> _Directions for this task_: Set down exactly the lines of the records from the top to the line containing "x with done"; include both.

[Listed records — start]

-- ==== Sys2Proof/Machine/HostPort.lean ====
section
/-!
DEFINITION. The host port: mailboxes and rings (R479), BAR2 (R513, R517 to R519), mordant doorbells and watches (R515, R516), its resets (R520 to R522).
-/
namespace Sys2Proof.Machine

/-- The PCIe link is up (OD 1200h). -/
def State.linkUp (s : State) : Bool := s.reg 0x1200 0 ≠ 0

/-- A function answers BAR accesses: the link is up and the function in D0. -/
def State.fnOn (s : State) (f : Pf) : Bool := s.linkUp && !(s.fn f).d3

/-! ### Mailboxes and rings (R479) -/

/-- A write of the status word: a 1 clears DONE, LOST or OVF (R15, Table 17-3). -/
def HostFn.clearStatus (w : Byte) (x : HostFn) : HostFn :=
  { x with done := x.done && !w.getLsbD 0, lost := x.lost && !w.getLsbD 2, ovf := x.ovf && !w.getLsbD 4 }

/-- A request is submitted; while BUSY the doorbell sets LOST, and while the steward restarts the hardware answers with status 09h. `w1c` is what the driver has written to the status word
before it (assumption log 134). -/
def execMailboxDoorbell (pf : Pf) (req : List Byte) (w1c : Byte) (s : State) : Host.Outcome State Fault Refusal :=
  if !s.fnOn pf || 1040 < req.length then noEvent s
  else if (s.fn pf).busy then next (s.modFn pf fun x => { x.clearStatus w1c with lost := true })
  else
    let s := s.modFn pf (HostFn.clearStatus w1c)
    let s := s.modFn pf fun x => { x with req := fit 0 1040 req, busy := true }
    if s.reg 0x1030 0 < 2 then next (s.answerRestart pf) else next s

/-- The host driver gives ring entries back, and clears what it has written to the status word. -/
def execNotificationRingTailWrite (pf : Pf) (v : W32) (w1c : Byte) (s : State) : Host.Outcome State Fault Refusal :=
  if !s.fnOn pf then noEvent s else next (s.modFn pf fun x => { x.clearStatus w1c with tail := v.toNat % 64 })

/-! ### Completions (R518) -/

def State.complete (s : State) (f : Pf) (c : Completion) (parts : List (List Byte × Bool)) : State := s.emit (.completion f c parts)

/-- A Completer Abort or a discarded write: AER and OD 90A0h. -/
def State.logRefused (s : State) (f : Pf) : State := (s.modFn f fun x => { x with aer := true }).count 0x90A0 (f.val + 1)

/-- A request is refused. A posted write gets no completion. -/
def State.abort (s : State) (f : Pf) (posted : Bool) : State :=
  let s := s.logRefused f
  if posted then s else s.complete f .abort []

def State.unsupported (s : State) (f : Pf) (posted : Bool) : State := if posted then s else s.complete f .unsupported []

/-- Partition of a function; PF0 has none. -/
def pfPart (f : Pf) : Option Part := if f.val = 0 then none else some (fin (f.val - 1))

/-- What becomes of a BAR2 or doorbell request before its address is looked at: the partition it may use, or its refusal. -/
inductive Admission where
  | serve (p : Part) | unsupported | abort
  deriving DecidableEq, Repr

/-- R513, R518, R520: in DEEP-PARK and STEWARD-ONLY every request of an enabled partition's function is aborted. -/
def State.admission (s : State) (f : Pf) : Admission :=
  match pfPart f with
  | none => .unsupported
  | some p =>
    if (s.fn f).d3 || (s.rangeOf p).isNone then .unsupported
    else if 3 ≤ s.powerState then .abort
    else .serve p

/-- A request that enters the mesh: aborted from the acceptance of a west park on, and where no compute die is up (R29, R493). One whose way is blocked waits at the crossing, and one for a
channel that carries maintenance for its end (R164, R289); it is served when nothing holds it any more (assumption log 133). `towers` says that it goes to memory of a tower. -/
def State.enterMesh (s : State) (f : Pf) (posted : Bool) (way : List (Nat × Nat)) (towers : Bool) (req : HostReq) (act : State → State) : State :=
  if s.parked .west || !s.pwr.dieUp then s.abort f posted
  else if way.any s.blocked || (towers && s.maintenance) then { s with hostHeld := s.hostHeld ++ [⟨f, way, req⟩] }
  else act s

/-- The way of a host access to a part of memory, and back when it reads. -/
def State.hostWay (s : State) (a n : Nat) (reads : Bool) : List (Nat × Nat) := (partsOf a n).flatMap fun x => s.wayTo (some 73) hostNode x.1 reads

/-- A request with its admission applied. -/
def hostRequest (f : Pf) (posted : Bool) (act : Part → State → State) (s : State) : Host.Outcome State Fault Refusal :=
  if !s.linkUp then noEvent s
  else match s.admission f with
    | .serve p => next (act p s)
    | .unsupported => next (s.unsupported f posted)
    | .abort => next (s.abort f posted)

/-- Bytes of one half of BAR2. -/
def State.barHalf (s : State) (f : Pf) : Nat := (s.fn f).cfg.bar2 * 2 ^ 29

/-! ### The memory aperture (R517, R518) -/

/-- The partition's tower windows end to end: device address and size. -/
def State.apertureWindows (s : State) (p : Part) : List (Nat × Nat) :=
  (List.finRange 8).filterMap fun t => (s.towerWindow p t).map fun w => (t.val * 2 ^ 33 + w.1, w.2 - w.1)

/-- The runs of device addresses that an extent covers; `none` beyond the windows. -/
def cutWindows : List (Nat × Nat) → Nat → Nat → Option (List (Nat × Nat))
  | _, _, 0 => some []
  | [], _, _ => none
  | (a, size) :: l, o, n =>
    if size ≤ o then cutWindows l (o - size) n
    else (cutWindows l 0 (n - min n (size - o))).map fun r => (a + o, min n (size - o)) :: r

/-- A run lies in a tower that is not there for the host: its half parked, or it retired or lost (R518). A request that the host port aborts reaches no node of the tower, so that R26 has
none to complete (DEDUCED, assumption log 132). -/
def State.runClosed (s : State) (r : Nat × Nat) : Bool :=
  let t : Twr := fin (r.1 / 2 ^ 33)
  s.parked (towerHalf t) || !s.towerServes t r.1

/-- Where the completions of a read are cut: places aligned to 256 B or the payload size, whichever is smaller. -/
def splitAt : Nat → Nat → Nat → List PByte → List (List Byte × Bool)
  | 0, _, _, _ => []
  | fuel + 1, unit, o, l =>
    if l = [] then []
    else
      let n := unit - o % unit
      (rawBytes (l.take n), anyPoison (l.take n)) :: splitAt fuel unit (o + n) (l.drop n)

def State.completions (s : State) (f : Pf) (o : Nat) (l : List PByte) : List (List Byte × Bool) :=
  splitAt (l.length + 1) (max 1 (min 256 (s.fn f).cfg.mps)) o l

/-- An access to the memory aperture: its runs, or its refusal. -/
def State.onAperture (s : State) (f : Pf) (p : Part) (off n : Nat) (posted : Bool) (req : HostReq) (act : List (Nat × Nat) → State → State) : State :=
  match cutWindows (s.apertureWindows p) off n with
  | none => s.unsupported f posted
  | some runs => if runs.any s.runClosed then s.abort f posted else s.enterMesh f posted (runs.flatMap fun r => s.hostWay r.1 r.2 !posted) true req (act runs)

/-- Reads run after run, with what the checks find (R166). -/
def State.readRuns (s : State) (e : MemEcc) (runs : List (Nat × Nat)) : List PByte × State :=
  runs.foldl (fun o r => let x := o.2.devRead e r.1 r.2; (o.1 ++ x.1, x.2)) ([], s)

def execBar2MemoryRead (pf : Pf) (off : Nat) (len : Nat) (e : MemEcc) (s : State) : Host.Outcome State Fault Refusal :=
  if s.barHalf pf < off + len || len = 0 then noEvent s
  else hostRequest pf false (fun p s => s.onAperture pf p off len false (.read off len e) fun runs s =>
    let r := s.readRuns e runs
    r.2.complete pf .done (r.2.completions pf off r.1)) s

/-- Writes run after run. -/
def State.writeRuns (e : MemEcc) : State → List (Nat × Nat) → List PByte → State
  | s, [], _ => s
  | s, r :: rs, l => State.writeRuns e ((s.devWrite e r.1 (l.take r.2)).getD s) rs (l.drop r.2)

/-- A write; EP poisons every word that it writes. One into a secured block is discarded. -/
def execBar2MemoryWrite (pf : Pf) (off : Nat) (data : List Byte) (ep : Bool) (e : MemEcc) (s : State) : Host.Outcome State Fault Refusal :=
  if s.barHalf pf < off + data.length || data = [] then noEvent s
  else hostRequest pf true (fun p s => s.onAperture pf p off data.length true (.write off data ep e) fun runs s =>
    if runs.any fun r => s.forbids r.1 r.2 then s.logRefused pf else s.writeRuns e runs (data.map fun b => ⟨b, ep⟩)) s

/-- One read and one write at the channel; the completion holds what was read. -/
def atomicOp (f : Pf) (off : Nat) (wide : Bool) (e : MemEcc) (req : HostReq) (g : Nat → Nat) (s : State) : Host.Outcome State Fault Refusal :=
  let n := if wide then 8 else 4
  if s.barHalf f < off + n then noEvent s
  else hostRequest f false (fun p s =>
    if off % n ≠ 0 then s.unsupported f false
    else s.onAperture f p off n false req fun runs s =>
      if runs.any fun r => s.forbids r.1 r.2 then s.abort f false
      else
        let r := s.readRuns e runs
        let old := r.1
        let s := r.2.complete f .done [(rawBytes old, anyPoison old)]
        if anyPoison old then s else s.writeRuns noFindings runs (clean (leBytes n (g (leP old))))) s

def execAtomicopFetchadd (pf : Pf) (off : Nat) (wide : Bool) (v : W64) (e : MemEcc) (s : State) : Host.Outcome State Fault Refusal :=
  atomicOp pf off wide e (.fetchAdd off wide v e) (fun old => old + v.toNat) s

def execAtomicopSwap (pf : Pf) (off : Nat) (wide : Bool) (v : W64) (e : MemEcc) (s : State) : Host.Outcome State Fault Refusal :=
  atomicOp pf off wide e (.swap off wide v e) (fun _ => v.toNat) s

def execAtomicopCas (pf : Pf) (off : Nat) (wide : Bool) (cmp v : W64) (e : MemEcc) (s : State) : Host.Outcome State Fault Refusal :=
  let m := if wide then 2 ^ 64 else 2 ^ 32
  atomicOp pf off wide e (.cas off wide cmp v e) (fun old => if old = cmp.toNat % m then v.toNat else old) s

[Listed records — finish]

> _Finished exercise_:
-- ==== Sys2Proof/Machine/HostPort.lean ====
section
/-!
DEFINITION. The host port: mailboxes and rings (R479), BAR2 (R513, R517 to R519), mordant doorbells and watches (R515, R516), its resets (R520 to R522).
-/
namespace Sys2Proof.Machine

/-- The PCIe link is up (OD 1200h). -/
def State.linkUp (s : State) : Bool := s.reg 0x1200 0 ≠ 0

/-- A function answers BAR accesses: the link is up and the function in D0. -/
def State.fnOn (s : State) (f : Pf) : Bool := s.linkUp && !(s.fn f).d3

/-! ### Mailboxes and rings (R479) -/

/-- A write of the status word: a 1 clears DONE, LOST or OVF (R15, Table 17-3). -/
def HostFn.clearStatus (w : Byte) (x : HostFn) : HostFn :=
  { x with done := x.done && !w.getLsbD 0, lost := x.lost && !w.getLsbD 2, ovf := x.ovf && !w.getLsbD 4 }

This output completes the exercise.